Bitcoin Lorem Ipsum - zaroth
https://blockchain.info/tx/57bfd63000bbfa6e9a61f7285a4abf9aef91dfcfba4fe0f940b431653eb8068b

======
zaroth
These 'vanity' addresses are generated using brute force. Randomly generate a
private key, calculate the corresponding public key, convert the public key
into the standard Bitcoin format, and then check if the pattern matches.

There's a nice program called 'vanitygen' which is has been highly optimized
for this purpose. On a CPU it can test 250-500k addresses per second. Not sure
about the GPU performance, but there's an OpenCL version as well. The code is
on GitHub (<https://github.com/samr7/vanitygen>) and quite easy to read if
you're interested in how it all works underneath.

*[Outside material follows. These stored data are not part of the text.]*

-- ==== Sys2Proof/Config.lean ====
section
/-! DEFINITION. The values that the manual leaves open. Each is opaque: no proof can learn one. -/

namespace Sys2Proof.Config

/-- The free value number `n` (log entry 2): a value that the manual leaves undefined or does not state. -/
opaque freeValue : Nat → Word

/-- The bits of the literal `n` in an EF8 type in which it is no exact value (R28, R97, log entry 2): a function of the
instruction alone, so every run reads the same (R2). -/
opaque ef8Literal (variantB : Bool) (n : BitVec 6) : Byte

/-- Element `i` of the last block of an EF8 tile, behind the last element written, whose elements are `xs` (R60, log entry
2): a function of what is written, so every run writes the same (R2). -/
opaque padElem (xs : List Nat) (i : Nat) : Byte

/-- What a unit takes an uncorrectable double for that it cannot do without: a batch word (R234), or a double of a barrier object
(R230). `off` is its place in the launch's bank space and `w` its bits, so every run reads the same (R2, log entry 2). -/
opaque badDouble (off : Nat) (w : Word) : Word

/-- How many further clock cycles a core's counter has moved at its `n`-th issue, beside the one of the issue itself
(R106: `cyc` is timing-visible, log entry 3). -/
opaque freeCycles : Nat → Nat

/-- The word at byte `a` of the shipped halyard kernels (R305): the manual does not give their code (log entry 12). -/
opaque shippedCode (a : Nat) : BitVec 32

/-- The minimum security version held in fuses (R373, log entry 12). -/
opaque fusedVersion : BitVec 16

/-- The hash of the signing public key held in fuses (R373, log entry 12). -/
opaque fusedKey : BitVec 512

/-- The public key of that hash, its two coordinates of 66 bytes in turn (R373: where it stands is not given, log entry 54). -/
opaque signingKey : BitVec 1056

/-- Whether the header of a CP image, 128 bytes, holds the magic number (R373: neither it nor the header's layout is given, log entry 54). -/
opaque imageMagic (head : List Byte) : Bool

/-- The length that a CP image's header gives (R373, log entry 54). -/
opaque imageLength (head : List Byte) : BitVec 52

/-- The entry address that a CP image's header gives (R373, log entry 54). -/
opaque imageEntry (head : List Byte) : Word

/-- The security version that a CP image's header gives (R373, log entry 54). -/
opaque imageVersion (head : List Byte) : BitVec 16

/-- The CPs' boot image (R397, log entry 12). -/
opaque bootImage : List Byte

/-- The security version of the boot image (R356: `fwsv` reset "from image"). -/
def bootVersion : BitVec 16 := imageVersion (bootImage.take 128)

/-- The entry address of the boot image (R373). -/
def bootEntry : Word := imageEntry (bootImage.take 128)

/-- The serial number of the device identity certificate (R400, log entry 12). -/
opaque certSerial : BitVec 64

/-- The fuse block of quadrant `q`: sixteen five-bit fields (R396, log entry 12). -/
opaque fuseBlock : Nat → BitVec 80

/-- The credits of a partition on a long link, per network and direction, in flits: the CP's choice (R282, log entry 70). -/
def linkShare : Nat := 64

end Sys2Proof.Config
end

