-- ==== Sys2Proof/Machine/Ops.lean ====
section
/-! DEFINITION. The named operations over the state that the meanings share: entities, registers, windows, taking a trap
and returning from one, waiting, addresses and their checks, memory, the store buffer and the scoreboard's conflicts. -/

namespace Sys2Proof.Machine

/-! ### How a meaning ends -/

/-- How a meaning stops before its effect: a trap of R83, a wait of R80, or an event that does not happen here. -/
inductive Stop where
  | trap (cause : Nat) (addr info : Word)
  | wait
  | off
  deriving DecidableEq, Repr

/-- A meaning's computation: a value, or a stop. -/
abbrev Ex (α : Type) := Except Stop α

/-- Stops with a trap. -/
def trapX {α : Type} (cause : Nat) (addr info : Word) : Ex α := .error (.trap cause addr info)

/-- Waits at the instruction: restartable there (R80). -/
def waitX {α : Type} : Ex α := .error .wait

/-- The event does not happen here. -/
def offX {α : Type} : Ex α := .error .off

/-- Stops with `e` unless the condition holds. -/
def need (c : Bool) (e : Stop) : Ex Unit := if c then .ok () else .error e

/-! ### Entities -/

/-- The engine of a core number. -/
def engineOf (core : Nat) : Engine := if core < 8192 then .mast else if core < 16384 then .tackle else .hart

/-- The mast (or 1,024 + tackle) of a core number (R4). -/
def mastOf (core : Nat) : Nat :=
  match engineOf core with
  | .mast => core / 8
  | .tackle => 1024 + (core - 8192) / 8
  | .hart => (core - 16384) / 2

/-- The quadrant of a mast core (R4). -/
def quadOf (core : Nat) : Nat := (core / 4096) * 2 + (core / 8 % 32) / 16

/-- The key of a launch's task on a core. -/
def taskKey (launch core : Nat) : Nat := launch * 65536 + core

/-- The context that acts. -/
def State.ctx (s : State) : Context := s.ctxs.get s.cur.ctx Context.init

/-- The task of the context that acts. -/
def State.task (s : State) : Task := s.tasks.get s.cur.task Task.init

/-- The core that acts. -/
def State.core (s : State) : Core := s.cores.get s.cur.core Core.init

/-- The mast of the core that acts. -/
def State.mast (s : State) : Mast := s.masts.get (mastOf s.cur.core) Mast.init

/-- The launch of the context that acts. -/
def State.launch (s : State) : Launch := s.launches.get s.cur.launch Launch.init

/-- Replaces the context that acts. -/
def State.setCtx (s : State) (c : Context) : State := { s with ctxs := s.ctxs.set s.cur.ctx c }

/-- Replaces the task of the context that acts. -/
def State.setTask (s : State) (t : Task) : State := { s with tasks := s.tasks.set s.cur.task t }

/-- Replaces the core that acts. -/
def State.setCore (s : State) (c : Core) : State := { s with cores := s.cores.set s.cur.core c }

/-- Replaces the mast of the core that acts. -/
def State.setMast (s : State) (m : Mast) : State := { s with masts := s.masts.set (mastOf s.cur.core) m }

/-- Replaces the launch of the context that acts. -/
def State.setLaunch (s : State) (l : Launch) : State := { s with launches := s.launches.set s.cur.launch l }

/-- A context by number. -/
def State.ctxAt (s : State) (c : Nat) : Context := s.ctxs.get c Context.init
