-- ==== Sys2Proof/Machine/Atomics.lean ====
section
/-! DEFINITION. Local and bank atomics (R115 to R117). Each is one indivisible event, so a bank's lock bit (R117) is held
only inside it. -/

namespace Sys2Proof.Machine

/-- Whether buffered stores of the context touch [ea, ea + n). -/
def State.ownStores (s : State) (ea : Word) (n : Nat) : Bool :=
  s.ctx.storeBuf.any fun st => decide (st.ea.toNat < ea.toNat + n) && decide (ea.toNat < st.ea.toNat + st.bytes.length)

/-- The new value of a double for each operation (R115, R296); ACAS compares with `v` and stores `nw`. -/
def AtomOp.apply (op : AtomOp) (old v nw : Word) : Word :=
  match op with
  | .add => old + v
  | .cas => if old = v then nw else old
  | .xch => v
  | .min => if old.toInt ≤ v.toInt then old else v
  | .minN => if old.toNat ≤ v.toNat then old else v
  | .max => if old.toInt ≤ v.toInt then v else old
  | .maxN => if old.toNat ≤ v.toNat then v else old
  | .and => old &&& v
  | .or => old ||| v

/-- Reads and replaces the double at a checked address of space 0x8 or 0x9 (R115): the old value and the state. A release
before it (R331, R333), a hart's earlier moves (R325) and the context's own stores to the double come first. `same` tells whether a comparison that fails
writes the old value back, as R115 states, or nothing, as R296 states. -/
def State.atomicAt (s : State) (ea : Word) (key : Nat) (op : AtomOp) (v nw : Word) (same : Bool) : Ex (Word × State) := do
  need (space ea ≠ 0x9 || !s.mast.touchesArmed (keyOff key) 8) (.trap 0x0C s.pc 0)
  need (s.released && s.moved && !s.ownStores ea 8) .wait
  need (space ea ≠ 0x9 || s.engine = .tackle || s.sbFree true (keyOff key) 8) .wait
  need (s.badDouble key 8).isNone (.trap 0x0E ea 0)
  let s := s.correct key 8
  let old := s.dbl key
  .ok (old, if op = .cas && old ≠ v && !same then s else s.setDbl key (op.apply old v nw))

/-- A local or bank atomic of `n` words. -/
def State.atomicOp (s : State) (d base : Reg) (off : BitVec 12) (n spc : Nat) (op : AtomOp) (nw : Word) :
    Host.Outcome State Fault Refusal :=
  s.finish (do
    let ea := s.ea base off 8
    let key ← s.memCheck ea 8 .atomic [spc]
    let p ← s.atomicAt ea key op (s.reg d) nw true
    .ok (p.2.result n d p.1))

/-- AADD. -/
def execAadd (d base : Reg) (off : BitVec 12) (s : State) := s.atomicOp d base off 1 0x8 .add 0
/-- ACAS: d holds the expected value, the extension the new one. -/
def execAcas (d base : Reg) (off : BitVec 12) (nw : Src) (s : State) := s.atomicOp d base off 2 0x8 .cas (s.src nw)
/-- AXCH. -/
def execAxch (d base : Reg) (off : BitVec 12) (s : State) := s.atomicOp d base off 1 0x8 .xch 0
/-- AMIN.i64. -/
def execAminI64 (d base : Reg) (off : BitVec 12) (s : State) := s.atomicOp d base off 1 0x8 .min 0
/-- AMIN.n64. -/
def execAminN64 (d base : Reg) (off : BitVec 12) (s : State) := s.atomicOp d base off 1 0x8 .minN 0
/-- AMAX.i64. -/
def execAmaxI64 (d base : Reg) (off : BitVec 12) (s : State) := s.atomicOp d base off 1 0x8 .max 0
/-- AMAX.n64. -/
def execAmaxN64 (d base : Reg) (off : BitVec 12) (s : State) := s.atomicOp d base off 1 0x8 .maxN 0
/-- AAND. -/
def execAand (d base : Reg) (off : BitVec 12) (s : State) := s.atomicOp d base off 1 0x8 .and 0
/-- AOR. -/
def execAor (d base : Reg) (off : BitVec 12) (s : State) := s.atomicOp d base off 1 0x8 .or 0
/-- BADD. -/
def execBadd (d base : Reg) (off : BitVec 12) (s : State) := s.atomicOp d base off 1 0x9 .add 0
/-- BCAS. -/
def execBcas (d base : Reg) (off : BitVec 12) (nw : Src) (s : State) := s.atomicOp d base off 2 0x9 .cas (s.src nw)

end Sys2Proof.Machine
end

The difficulty of finding your desired vanity address increases exponentially
with the length of the string you want to appear. That's what makes some of
these addresses so impressive, for example:

    
    
       11PraesentNonEratPurusNonXXc9VAcD
    

vanitygen is telling me I have a 50% chance of generating an address that
starts with '11PraesentNonEratPurusNon' in 5e30 years (at 250k/sec). Someone
put a very impressive amount of compute into that one little transaction!

------
zaroth
I guess the other possibility is they picked the addresses strings directly,
to look like valid addresses, but don't actually possess the corresponding
private keys!

------
L0j1k
This is incredibly impressive. Someone dedicated a very powerful mining rig
(presumably) to this task for a not insignificant amount of time.